Keating & Associates Interested in Buying Bethlehem Sands

Bethlehem Sands Sold Keating & Associates

MGM Resorts discussed buying Sands Bethlehem in December 2016.

Keating & Associates LLC, a New York City private equity firm, is reported to be in discussiosn with Las Vegas Sands Corp. to buy the Sands Bethlehem Resort and Casino. The Sands Bethlehem, which is located in a suburb of Philadelphia, is the biggest land-based casino in Pennsylvania.

Alex Fredericks, Keating’s chief strategist, said in an interview with WFMZ News-69, which serves the Philadelphia, Berks County, and Lehigh Valley regions, “We suspect in the next 30 days we’ll tender a very serious offer.”

The spokesman noted that the deal is not finalized, so the details remain scarce. The lack of detail and the newness of Keating & Associates to the casino industry generated a certain amount of intrigue and mystery to the announcement.

So far, Las Vegas Sands has not commented on Keating & Associates’ interest.

Keating & Associates’ Profile

Fredericks described Keating & Associates as a “relatively new” firm which invests in the hospitality, food and beverage, and gaming sectors. Mr. Fredericks did not reveal any of the firm’s holdings, but did say that Keating did not own any casinos at the moment.

The spokeman said his company wants to focus on East Coast acquisitions, but eventually wanted to expand as far west as Las Vegas. Fredericks mentioned Miami as one of the East Coast locations that Keating saw as a possible focus.

Those who follow the gaming industry might remember that Keating & Associates offered $225 million for the closed Revel Casino. The Revel’s owner at the time, Glenn Straub, said he was unaware that an offer had been made for his property.

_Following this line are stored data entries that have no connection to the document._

-- ==== Sys2Proof/Decode.lean ====
section
/-! DEFINITION. The decoder of a command word (spec/30_encoding.md R81 to R86), total on every 32-bit word and
rejecting by name, and after it the encoder written from the same field table. -/

namespace Sys2Proof

/-- Why a command word is illegal: the four conditions of R84. -/
inductive Illegal where
  /-- RSV, bits 31:7, is not 0. -/
  | reservedBits
  /-- OP is in 0x5..0xF. -/
  | reservedOp (op : BitVec 4)
  /-- NBYTES is not 0 although OP is not APPEND. -/
  | nbytesNotZero (op : BitVec 4) (nbytes : BitVec 3)
  /-- OP is APPEND and NBYTES is 5, 6 or 7. -/
  | nbytesTooLarge (nbytes : BitVec 3)
  deriving DecidableEq, Repr

/-- Field OP, bits 3:0 (R81). -/
def opField (v : Word) : BitVec 4 := v.extractLsb' 0 4

/-- Field NBYTES, bits 6:4 (R81). -/
def nbytesField (v : Word) : BitVec 3 := v.extractLsb' 4 3

/-- Field RSV, bits 31:7 (R81). -/
def rsvField (v : Word) : BitVec 25 := v.extractLsb' 7 25

/-- `Decode(v)` of R86, its tests in R86's order.  It rejects exactly the words R86 calls ILLEGAL. -/
def decode (v : Word) : Except Illegal Instr :=
  if rsvField v ≠ 0#25 then .error .reservedBits
  else if opField v = 0x2#4 then
    if (nbytesField v).toNat ≤ 4 then .ok (.append (nbytesField v))
    else .error (.nbytesTooLarge (nbytesField v))
  else if nbytesField v ≠ 0#3 then .error (.nbytesNotZero (opField v) (nbytesField v))
  else if opField v = 0x0#4 then .ok .nop
  else if opField v = 0x1#4 then .ok .init
  else if opField v = 0x3#4 then .ok .finalize
  else if opField v = 0x4#4 then .ok .clrerr
  else .error (.reservedOp (opField v))

/-- A command word from its three fields (R81): RSV in 31:7, NBYTES in 6:4, OP in 3:0. -/
def commandWord (rsv : BitVec 25) (nbytes : BitVec 3) (op : BitVec 4) : Word :=
  (rsv ++ nbytes) ++ op

/-- The command word of an instruction (R82, R89).  For an ill-formed APPEND it is the illegal word that carries
the same NBYTES. -/
def encode : Instr → Word
  | .nop => commandWord 0 0 0x0
  | .init => commandWord 0 0 0x1
  | .append n => commandWord 0 n 0x2
  | .finalize => commandWord 0 0 0x3
  | .clrerr => commandWord 0 0 0x4

/-- The word of a table row: `w` is the row's bits as the table numbers them, and every bit from `nbits` up is 0.
A command is one 32-bit word (R80), written whole to CMD, so no byte order enters (R58). -/
def tableWord (nbits w : Nat) : Word := BitVec.ofNat 32 (w % 2 ^ nbits)

/-- What the decoder reads from an instruction whose bits are `w`, numbered as spec/opcode_table.json does. -/
def decodeTableWord (nbits w : Nat) : Option Instr :=
  match decode (tableWord nbits w) with
  | .ok i => some i
  | .error _ => none

end Sys2Proof
end

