-- ==== Sys2Proof/Machine/Dispatch.lean ====
section
/-! DEFINITION. Which meaning each command has: one arm per constructor. -/

namespace Sys2Proof.Machine

def exec (i : Instr) (s : State) : Host.Outcome State Fault Refusal :=
  match i with
  | .nop => Sys2Proof.Machine.execNop s
  | .init => Sys2Proof.Machine.execInit s
  | .append nbytes => Sys2Proof.Machine.execAppend nbytes s
  | .finalize => Sys2Proof.Machine.execFinalize s
  | .clrerr => Sys2Proof.Machine.execClrerr s

end Sys2Proof.Machine
end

Keating’s Interest in Revel Casino

Alex Fredericks noted that the private equity firm stilled planned to purchase the Revel Building. Straub later entered into discussion with Integrated Properties of Colorado about selling the Revel Building.

When asked about the company’s goals, Alex Fredericks said his company was finalizing its offer for Revel, but Keating only wanted “to create opportunity”.

Fredericks said that Jeff Keating, the co-founder of Keating & Associates, had met with Glenn Straub to discuss a purchase of the Atlantic City property. He told WFMZ in another interview that Glenn Straub might have denied the meeting as a “business ploy”. Those familiar with Straub’s dealings in Atlantic City would describe him as savvy, though it is unknown what he might gain from such a ploy.

Bethlehem Sands Worth $1.3 Billion

Bethlehem Sands is expected to cost considerably more than the Revel Casino, because the casino is the most lucrative gaming venue in the state. In December 2016, MGM Resorts entered into negotiations with Las Vegas Sands Corps for the Bethlehem property. The price being discussed was $1.3 billion.

MGM Resorts Deal Fell Through

Eventually, that deal fell through, though the details for why it did remain sketchy. Some speculation centered around the Pennsylvania tax structure, because of an ongoing case in the Pennsylvania Supreme Court which involved taxes for local municipalities. Another question might have centered around discussion of video gambling terminals (VGTs) in Pennsylvania, which were a part of a potential omnibus gambling bill.

That gambling bill fell apart, while VGT legislation seemed like a longshot even before that. Whatever the case, MGM Resorts pulled out of the deal 2 to 3 months after it was first discussed. Though VGT legalization seems unlikely, the future of online gambling, satellite casinos, and other issues cloud the Pennsylvania land-based and Internet casino market for the time being.

Keating & Associates’ Operating Procedures

Such considerations do not to have lessened the interest by Keating & Associates. Of course, the group announced its interest in another casino last month, but nothing ever came of that announcement. In fact, the seller in that case never admitted he had received a formal offer — or even heard from Keating & Associates. Something would appear to be unstable in that situation, though the fault might not be Keating’s. Some disappointed workers and officials in New Jersey claim that Glenn Straub simply wanted to buy the Revel Building simply to flip it, though no one can prove such charges.

The Bethlehem Sands offer could prove illuminating, for that reason. If nothing ever comes of this current offer by the New York based firm, then it can be said that Keating & Associates occasionally makes a bold announcement about buying a casino, only to garner publicity. But if it is learned the Las Vegas Sands Corp received a real bid with substantial figures involved, then the land-based casino industry on the East Coast might have a new major player in Keating & Associates.